● **Task directions**
Transcribe the data exactly, stopping after the "(rest : List" line.

● **Records to process**
==============================
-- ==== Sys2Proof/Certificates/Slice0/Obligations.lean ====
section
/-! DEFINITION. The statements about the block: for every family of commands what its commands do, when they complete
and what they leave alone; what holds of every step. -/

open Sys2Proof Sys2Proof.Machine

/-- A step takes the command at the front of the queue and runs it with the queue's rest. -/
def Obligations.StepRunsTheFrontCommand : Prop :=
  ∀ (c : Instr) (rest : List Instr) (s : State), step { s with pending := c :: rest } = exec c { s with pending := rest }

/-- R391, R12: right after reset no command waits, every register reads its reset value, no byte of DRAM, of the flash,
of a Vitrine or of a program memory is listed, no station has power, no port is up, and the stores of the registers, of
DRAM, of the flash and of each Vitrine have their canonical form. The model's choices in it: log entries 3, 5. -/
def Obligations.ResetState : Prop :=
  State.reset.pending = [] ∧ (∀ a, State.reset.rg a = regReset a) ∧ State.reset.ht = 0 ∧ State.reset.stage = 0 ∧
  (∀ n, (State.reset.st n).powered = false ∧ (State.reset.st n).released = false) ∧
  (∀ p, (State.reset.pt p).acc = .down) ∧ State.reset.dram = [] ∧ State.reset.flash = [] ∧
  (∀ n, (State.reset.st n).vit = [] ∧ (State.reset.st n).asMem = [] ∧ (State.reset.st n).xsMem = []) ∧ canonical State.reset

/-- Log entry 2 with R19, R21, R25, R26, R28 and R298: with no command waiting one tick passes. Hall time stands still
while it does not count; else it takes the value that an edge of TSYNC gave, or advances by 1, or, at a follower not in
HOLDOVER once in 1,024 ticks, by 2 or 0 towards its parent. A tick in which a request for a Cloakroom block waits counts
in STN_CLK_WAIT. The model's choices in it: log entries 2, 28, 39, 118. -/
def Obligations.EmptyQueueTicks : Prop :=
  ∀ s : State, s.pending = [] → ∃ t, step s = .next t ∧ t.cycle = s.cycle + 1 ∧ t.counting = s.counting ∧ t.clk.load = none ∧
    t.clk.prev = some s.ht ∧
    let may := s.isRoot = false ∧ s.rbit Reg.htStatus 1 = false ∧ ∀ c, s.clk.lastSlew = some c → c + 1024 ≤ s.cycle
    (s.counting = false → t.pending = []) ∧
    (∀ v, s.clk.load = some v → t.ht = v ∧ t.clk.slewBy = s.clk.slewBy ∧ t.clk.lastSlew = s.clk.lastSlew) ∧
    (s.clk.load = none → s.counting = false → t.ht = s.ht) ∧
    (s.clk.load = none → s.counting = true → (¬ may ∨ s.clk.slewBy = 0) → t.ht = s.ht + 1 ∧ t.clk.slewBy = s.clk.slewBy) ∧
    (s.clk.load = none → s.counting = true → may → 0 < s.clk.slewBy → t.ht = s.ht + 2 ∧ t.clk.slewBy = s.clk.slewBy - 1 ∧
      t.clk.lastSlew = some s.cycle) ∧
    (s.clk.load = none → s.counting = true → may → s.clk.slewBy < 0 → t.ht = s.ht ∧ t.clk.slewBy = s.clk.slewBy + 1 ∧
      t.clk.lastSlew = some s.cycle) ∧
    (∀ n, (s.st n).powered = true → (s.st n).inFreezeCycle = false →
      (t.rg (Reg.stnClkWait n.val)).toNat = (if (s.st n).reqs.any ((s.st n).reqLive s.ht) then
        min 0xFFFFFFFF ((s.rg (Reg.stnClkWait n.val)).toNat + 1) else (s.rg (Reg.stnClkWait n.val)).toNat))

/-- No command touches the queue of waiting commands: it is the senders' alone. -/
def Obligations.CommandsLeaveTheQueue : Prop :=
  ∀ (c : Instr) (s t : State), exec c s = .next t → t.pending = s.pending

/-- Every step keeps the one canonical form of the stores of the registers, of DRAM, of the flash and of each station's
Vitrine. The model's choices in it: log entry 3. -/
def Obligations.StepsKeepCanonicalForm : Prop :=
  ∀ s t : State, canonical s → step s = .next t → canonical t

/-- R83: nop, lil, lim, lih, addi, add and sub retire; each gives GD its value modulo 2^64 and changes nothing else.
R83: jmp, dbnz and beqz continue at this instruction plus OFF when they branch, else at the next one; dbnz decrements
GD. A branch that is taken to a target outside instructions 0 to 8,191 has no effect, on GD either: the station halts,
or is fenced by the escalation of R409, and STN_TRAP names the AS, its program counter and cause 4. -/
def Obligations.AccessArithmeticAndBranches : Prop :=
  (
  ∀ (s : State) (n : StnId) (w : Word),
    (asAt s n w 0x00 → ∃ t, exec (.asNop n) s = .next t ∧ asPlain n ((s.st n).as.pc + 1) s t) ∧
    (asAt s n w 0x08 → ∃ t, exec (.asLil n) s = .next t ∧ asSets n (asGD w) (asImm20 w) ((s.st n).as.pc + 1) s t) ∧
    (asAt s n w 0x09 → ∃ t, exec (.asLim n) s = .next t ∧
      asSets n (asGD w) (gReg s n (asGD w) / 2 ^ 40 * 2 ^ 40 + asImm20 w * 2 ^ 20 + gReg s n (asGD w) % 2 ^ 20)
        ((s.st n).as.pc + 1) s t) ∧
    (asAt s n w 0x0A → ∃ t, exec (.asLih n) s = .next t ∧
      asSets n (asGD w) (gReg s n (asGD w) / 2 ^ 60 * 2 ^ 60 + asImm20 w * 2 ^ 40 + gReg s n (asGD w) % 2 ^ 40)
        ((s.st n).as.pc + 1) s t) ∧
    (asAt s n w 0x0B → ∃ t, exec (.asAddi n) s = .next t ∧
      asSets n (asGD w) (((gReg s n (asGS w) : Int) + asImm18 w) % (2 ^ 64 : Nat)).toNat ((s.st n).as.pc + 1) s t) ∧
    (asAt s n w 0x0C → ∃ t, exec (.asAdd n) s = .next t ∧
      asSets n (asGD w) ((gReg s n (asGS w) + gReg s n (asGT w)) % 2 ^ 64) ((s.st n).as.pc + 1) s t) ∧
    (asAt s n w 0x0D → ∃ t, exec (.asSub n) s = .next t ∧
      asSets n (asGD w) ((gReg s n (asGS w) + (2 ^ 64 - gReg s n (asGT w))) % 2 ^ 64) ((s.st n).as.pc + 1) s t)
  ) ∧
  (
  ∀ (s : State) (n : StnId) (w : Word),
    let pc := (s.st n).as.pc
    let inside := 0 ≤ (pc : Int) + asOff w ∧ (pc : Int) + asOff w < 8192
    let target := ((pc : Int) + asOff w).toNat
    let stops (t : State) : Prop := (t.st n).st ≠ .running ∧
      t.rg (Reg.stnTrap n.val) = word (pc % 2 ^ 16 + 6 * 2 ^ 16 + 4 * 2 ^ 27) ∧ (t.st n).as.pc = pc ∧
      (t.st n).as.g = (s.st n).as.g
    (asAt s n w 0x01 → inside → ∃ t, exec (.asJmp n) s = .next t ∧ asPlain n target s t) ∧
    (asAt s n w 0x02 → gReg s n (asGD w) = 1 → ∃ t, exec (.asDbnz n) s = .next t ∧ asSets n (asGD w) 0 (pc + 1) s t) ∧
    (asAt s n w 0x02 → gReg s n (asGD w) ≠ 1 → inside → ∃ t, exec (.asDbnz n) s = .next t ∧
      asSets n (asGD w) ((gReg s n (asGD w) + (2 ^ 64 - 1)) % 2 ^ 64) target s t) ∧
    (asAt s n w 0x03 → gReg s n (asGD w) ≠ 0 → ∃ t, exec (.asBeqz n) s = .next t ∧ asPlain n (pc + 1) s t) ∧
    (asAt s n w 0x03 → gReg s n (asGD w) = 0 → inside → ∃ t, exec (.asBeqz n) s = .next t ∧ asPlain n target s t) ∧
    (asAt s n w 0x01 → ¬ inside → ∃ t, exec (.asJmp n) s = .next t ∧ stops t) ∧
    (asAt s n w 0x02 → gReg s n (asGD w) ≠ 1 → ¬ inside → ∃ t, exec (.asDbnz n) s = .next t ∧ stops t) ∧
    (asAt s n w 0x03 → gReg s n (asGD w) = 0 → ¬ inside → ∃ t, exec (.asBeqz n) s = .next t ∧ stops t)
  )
==============================
● **Task result**
-- ==== Sys2Proof/Certificates/Slice0/Obligations.lean ====
section
/-! DEFINITION. The statements about the block: for every family of commands what its commands do, when they complete
and what they leave alone; what holds of every step. -/

open Sys2Proof Sys2Proof.Machine

/-- A step takes the command at the front of the queue and runs it with the queue's rest. -/
def Obligations.StepRunsTheFrontCommand : Prop :=
  ∀ (c : Instr) (rest : List Instr) (s : State), step { s with pending := c :: rest } = exec c { s with pending := rest }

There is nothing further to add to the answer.